● What is being asked: Some entries follow. Reproduce exactly the lines starting at the one with "waits in the" and stopping after the one with "order ≤ l.order".

● Material for the task:

/-- The record of a LoadTracks entry (R25, R27). -/
def trackRecordOf (e : TrackEntry) : TrackRecord :=
  ⟨decide (e.enabled = 1), some e.primary, if e.alternateFlag = 1 then some e.alternate else none,
    decide (e.compare = 1), max 1 e.lossLimit⟩

/-! ### The memory path -/

/-- Two regions share a byte. -/
abbrev Overlap (a b : Region) : Prop := a.base < b.base + b.length ∧ b.base < a.base + a.length

/-- R132: a request to line `addr` with entry order `order` is eligible: none to that line with an earlier entry order
waits in the forward queue, at the port (assumption 6) or in an insertion queue. -/
abbrev Eligible (u : PathUnit) (addr order : Nat) : Prop :=
  (∀ r ∈ u.forward ++ u.waiting, r.addr = addr → order ≤ r.order)
    ∧ ∀ p, ∀ l ∈ u.queues.get p, l.addr = addr → order ≤ l.order

/-- The next grant goes to passing traffic (R139; by the present P, assumption 34). -/
abbrev GrantsPassing (u : PathUnit) : Prop :=
  u.headEligible = true ∧ (u.share < u.shareLimit ∨ ∀ p ∈ Producer.all, u.isReady p = false)

/-- Where producer `p` stands in the order of R140. -/
def rank : Producer → Nat
  | .response => 0
  | .report => 1
  | .stream => 2
  | .mirror => 3
  | .archive => 4

/-- The next grant goes to the head line of queue `p` (R139, R140; by the present P, assumption 34). -/
abbrev GrantsInserted (u : PathUnit) (p : Producer) : Prop :=
  u.isReady p = true ∧ (u.headEligible = false ∨ u.shareLimit ≤ u.share)
    ∧ ∀ q ∈ Producer.all, u.isReady q = true →
        u.levels.get q < u.levels.get p ∨ (u.levels.get q = u.levels.get p ∧ rank p ≤ rank q)

/-- The path once the head request of the forward queue has left it (R131). -/
def headLeft (u : PathUnit) : PathUnit :=
  { u with
    forward := u.forward.tail ++ u.waiting.take (32 - u.forward.tail.length)
    waiting := u.waiting.drop (32 - u.forward.tail.length) }

/-- The part once the head request `r` has been forwarded and no owner has acted (R131, R133, R139). -/
def forwarded (s : State) (r : Passing) : State :=
  { s with
    ports := ⟨some ⟨r.addr, r.write, r.tag⟩, none, false⟩
    path :=
      { headLeft s.path with
        outstanding := s.path.outstanding ++ [⟨r.order, .passing r.tag, r.write.isSome, r.addr⟩]
        share := if s.straps.passOnly ∨ s.path.shareLimit ≤ s.path.share then s.path.share else s.path.share + 1 } }

/-- The Command Slot holds the line (R145). -/
abbrev InCommandSlot (s : State) (addr : Nat) : Prop :=
  s.straps.baseSel.toNat * 16777216 ≤ addr ∧ addr < s.straps.baseSel.toNat * 16777216 + 1024

/-- The Response Slot holds the line (R145). -/
abbrev InResponseSlot (s : State) (addr : Nat) : Prop :=
  s.straps.baseSel.toNat * 16777216 + 1024 ≤ addr ∧ addr < s.straps.baseSel.toNat * 16777216 + 2048

/-- Segment `n` of the configured area is in the guard set and holds the line (R96, R100). -/
abbrev InGuardedSegment (s : State) (addr n : Nat) : Prop :=
  ∃ a ∈ s.aw.area, a.base + n * (a.sizeMiB * 1048576) ≤ addr ∧ addr < a.base + (n + 1) * (a.sizeMiB * 1048576)
    ∧ n < a.count ∧ (n = 0 ∨ ∃ x ∈ s.aw.segments[n - 1]?, x.state ≠ .free)

/-- A line joins the tail of its producer's queue with the next entry order (R137). -/
def enqueued (u : PathUnit) (p : Producer) (addr : Nat) (write : WriteData) (note : Note) : PathUnit :=
  { u with
    queues := u.queues.set p (u.queues.get p ++ [⟨u.nextOrder, addr, write, note⟩])
    nextOrder := u.nextOrder + 1 }

/-- A track names the lane as a source (R26). -/
abbrev Names (x : Track) (p : Source) : Prop :=
  x.record.enabled = true ∧ (x.record.primary = some p ∨ x.record.alternate = some p)

/-- The next grant takes the write `d`, with at least one byte enabled, of line `line` of the block of lane `lane` in
slot `slot` of window `w`, and no other region holds the line (R2, R134). -/
structure TakesWindowWrite (s : State) (r : Passing) (d : WriteData) (w : Nat) (rec : WindowRecord)
    (slot lane line : Nat) : Prop where
  settled : Settled s
  active : s.straps.passOnly = false
  head : s.path.forward.head? = some r
  granted : GrantsPassing s.path
  write : r.write = some d
  enabled : d.mask ≠ 0
  unguarded : s.aw.guards r.addr = none
  apart : ¬ InCommandSlot s r.addr ∧ ¬ InResponseSlot s r.addr
  alone : s.sess.windowsAt r.addr = [w]
  record : (s.sess.window w).record = some rec
  block : s.sess.blockSize % 64 = 0
  place : r.addr = rec.base + (slot * rec.lanes + lane) * (4 * s.sess.blockSize) + 64 * line
  within : slot < rec.slots ∧ lane < rec.lanes ∧ line < s.sess.blockSize / 16

/-- The full stall time (R9). -/
def fullStall (s : State) : Nat := (s.sess.record.map SessionRecord.stall).getD 0

/-- No stream frame waits, is queued or fills a slot; no archive frame waits or is queued; no segment is OPEN and no
closing record is awaited (R13). -/
abbrev Drained (s : State) : Prop :=
  s.sw.out = [] ∧ s.path.queues.stream = [] ∧ (∀ x ∈ s.sw.streams, ∀ q ∈ x.slots, q.state ≠ .filling)
    ∧ (∀ o ∈ s.aw.out, ∀ i, o ≠ .frame i)
    ∧ (∀ l ∈ s.path.queues.archive, l.note ≠ .frameLine ∧ ∀ n g c u, l.note ≠ .frameEnd n g c u)
    ∧ (∀ x ∈ s.aw.segments, x.state ≠ .opened) ∧ s.aw.closing = none

/-- R40: the number after the newest closed one. -/
def nextNumber (s : State) : Nat :=
  match s.ft.newest with
  | none => 0
  | some g => g + 1

/-- R46, R47: the frame of the oldest unclosed number is held, and it is complete. -/
abbrev Due (s : State) (f : Frame) : Prop := s.ft.find (nextNumber s) = some f ∧ f.wins.length = s.ft.enabled

/-- R62: the snapshot of one bus: its Applied inputs, then those of its Target list that Applied has not. -/
def snapshotOf (b : Bus) : BusSnapshot :=
  let coefficient := fun (inputs : List BusInput) (t : Nat) =>
    (inputs.find? fun i => i.track == t).map BusInput.coefficient
  let gain := fun (on : Bool) => if on then (0 : Int) else 16384
  ⟨b.applied.map (fun i => ⟨i.track, i.coefficient, (coefficient b.target i.track).getD 0⟩)
      ++ (b.target.filter fun i => coefficient b.applied i.track == none).map fun i => ⟨i.track, 0, i.coefficient⟩,
    gain b.muteApplied, gain b.muteTarget⟩

/-- R3: the samples of a block of `n` containers of four bytes. -/
def samplesIn (format : Format) (n : Nat) (bytes : List Byte) : List Int :=
  (List.range n).map fun i =>
    (BitVec.ofNat 24 (fieldAt bytes (4 * i + if format = .left then 1 else 0) 3)).toInt
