-- ==== Sys2Proof/Laws/Path.lean ====
section
/-! SUPPORT. What the operations of the Path Unit can do: taking requests in, granting, issuing and completing. -/

namespace Sys2Proof.Machine

/-! ### Taking requests in (R131) -/

/-- Requests are taken in from the port in order, up to 32 in the forward queue. -/
theorem PathUnit.takeIn_spec (u : PathUnit) :
    u.takeIn.forward ++ u.takeIn.waiting = u.forward ++ u.waiting
      ∧ (u.forward.length ≤ 32 → u.takeIn.forward.length ≤ 32)
      ∧ (u.forward.length ≤ 32 → u.takeIn.waiting = [] ∨ u.takeIn.forward.length = 32)
      ∧ u.takeIn = { u with forward := u.takeIn.forward, waiting := u.takeIn.waiting } := by
  refine ⟨?_, ?_, ?_, rfl⟩
  · simp [PathUnit.takeIn]
  · intro h
    simp only [PathUnit.takeIn, forwardQueueSize, List.length_append, List.length_take]
    omega
  · intro h
    simp only [PathUnit.takeIn, forwardQueueSize, List.length_append, List.length_take, List.drop_eq_nil_iff]
    omega

/-- An arriving request is the last of all requests, with the order that was next. -/
theorem PathUnit.arrive_spec (u : PathUnit) (addr : Nat) (write : Option WriteData) (tag : BitVec 4) :
    let v := u.arrive addr write tag
    v.forward ++ v.waiting = u.forward ++ u.waiting ++ [⟨u.nextOrder, addr, tag, write⟩]
      ∧ v.nextOrder = u.nextOrder + 1
      ∧ v = { u with forward := v.forward, waiting := v.waiting, nextOrder := u.nextOrder + 1 } := by
  refine ⟨?_, rfl, rfl⟩
  have h := (PathUnit.takeIn_spec
    { u with waiting := u.waiting ++ [⟨u.nextOrder, addr, tag, write⟩], nextOrder := u.nextOrder + 1 }).1
  simpa [PathUnit.arrive] using h

/-- The head request leaves, and the others keep their order. -/
theorem PathUnit.dropHead_spec (u : PathUnit) :
    u.dropHead.forward ++ u.dropHead.waiting = u.forward.tail ++ u.waiting
      ∧ u.dropHead = { u with forward := u.dropHead.forward, waiting := u.dropHead.waiting } :=
  ⟨(PathUnit.takeIn_spec { u with forward := u.forward.tail }).1, rfl⟩

/-! ### Grants (R139, R140) -/

/-- A producer is ready when its queue has a head line that is eligible, and no ABANDONED header is owed that it is
not. -/
theorem PathUnit.isReady_iff (u : PathUnit) (p : Producer) :
    u.isReady p = true ↔ ∃ l rest, u.queues.get p = l :: rest ∧ u.isEligible l.addr l.order = true
      ∧ (u.abandonedFirst = false ∨ p = .response) := by
  unfold PathUnit.isReady
  split
  · next h => simp [h]
  · next l rest h => simp [h]

/-- A grant goes to passing traffic only where its head may go, to insertion only where the chosen queue has been
chosen, and to nobody only where neither can go. -/
theorem PathUnit.grant_cases (u : PathUnit) :
    (u.grant = .idle ∧ u.headEligible = false ∧ u.choose = none)
      ∨ (u.grant = .passing ∧ u.headEligible = true ∧ (u.choose = none ∨ u.share < u.shareLimit))
      ∨ ∃ p, u.grant = .inserted p ∧ u.choose = some p ∧ (u.headEligible = false ∨ u.shareLimit ≤ u.share) := by
  unfold PathUnit.grant
  cases hh : u.headEligible <;> cases hc : u.choose with
  | none => simp
  | some p =>
    first
    | simp; done
    | (by_cases hs : u.share < u.shareLimit
       · simp [hs]
       · simp [hs]; omega)

/-! ### Issue and completion (R133, R138) -/

/-- The head line of the queue leaves it, the other queues stay, and its record begins. -/
theorem PathUnit.issueInserted_spec {u : PathUnit} {p : Producer} {l : Inserted} {rest : List Inserted}
    (h : u.queues.get p = l :: rest) :
    (u.issueInserted p).queues.get p = rest
      ∧ (∀ q, q ≠ p → (u.issueInserted p).queues.get q = u.queues.get q)
      ∧ (u.issueInserted p).outstanding = u.outstanding ++ [⟨l.order, .inserted p, true, l.addr⟩]
      ∧ (u.issueInserted p).share = 0 ∧ (u.issueInserted p).forward = u.forward
      ∧ (u.issueInserted p).waiting = u.waiting ∧ (u.issueInserted p).nextOrder = u.nextOrder := by
  unfold PathUnit.issueInserted
  rw [h]
  exact ⟨PerProducer.get_set_self _ _ _, fun q hq => PerProducer.get_set_of_ne _ _ hq, rfl, rfl, rfl, rfl, rfl⟩

theorem PathUnit.findOutstanding_some {u : PathUnit} {order : Nat} {isWrite : Bool} {o : Outstanding}
    (h : u.findOutstanding order isWrite = some o) : o ∈ u.outstanding ∧ o.order = order ∧ o.isWrite = isWrite := by
  refine ⟨List.mem_of_find?_eq_some h, ?_⟩
  simpa using List.find?_some h

/-- The records of other requests stay when one ends. -/
theorem PathUnit.mem_endOutstanding (u : PathUnit) (order : Nat) (o : Outstanding) :
    o ∈ (u.endOutstanding order).outstanding ↔ o ∈ u.outstanding ∧ o.order ≠ order := by
  simp [PathUnit.endOutstanding]

/-! ### The safety mirror and refusals (R136, R142 to R144) -/

/-- A mirrored write is copied, or lost and counted; a write into a window without a mirror does neither. -/
theorem PathUnit.mirror_cases (u : PathUnit) (w : Nat) (r : WindowRecord) (addr : Nat) (d : WriteData)
    (closed : Option Nat) :
    (r.mirror = none ∧ u.mirror w r addr d closed = u)
      ∨ ∃ b, r.mirror = some b
        ∧ ((u.hasRoom .mirror = true
            ∧ u.mirror w r addr d closed = u.enqueue .mirror (b + (addr - r.base)) d .mirrorCopy)
          ∨ (u.hasRoom .mirror = false ∧ u.mirror w r addr d closed = u.countMirrorLoss w closed)) := by
  unfold PathUnit.mirror
  cases r.mirror with
  | none => simp
  | some b => cases u.hasRoom .mirror <;> simp

@[simp] theorem PathUnit.countRefusal_queues (u : PathUnit) (t : Nat) (closed : Option Nat) :
    (u.countRefusal t closed).queues = u.queues := by
  unfold PathUnit.countRefusal; split <;> rfl

@[simp] theorem PathUnit.countRefusal_forward (u : PathUnit) (t : Nat) (closed : Option Nat) :
    (u.countRefusal t closed).forward = u.forward := by
  unfold PathUnit.countRefusal; split <;> rfl

@[simp] theorem PathUnit.countRefusal_waiting (u : PathUnit) (t : Nat) (closed : Option Nat) :
    (u.countRefusal t closed).waiting = u.waiting := by
  unfold PathUnit.countRefusal; split <;> rfl

end Sys2Proof.Machine
end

● Result of the exercise:
waits in the forward queue, at the port (assumption 6) or in an insertion queue. -/
abbrev Eligible (u : PathUnit) (addr order : Nat) : Prop :=
  (∀ r ∈ u.forward ++ u.waiting, r.addr = addr → order ≤ r.order)
    ∧ ∀ p, ∀ l ∈ u.queues.get p, l.addr = addr → order ≤ l.order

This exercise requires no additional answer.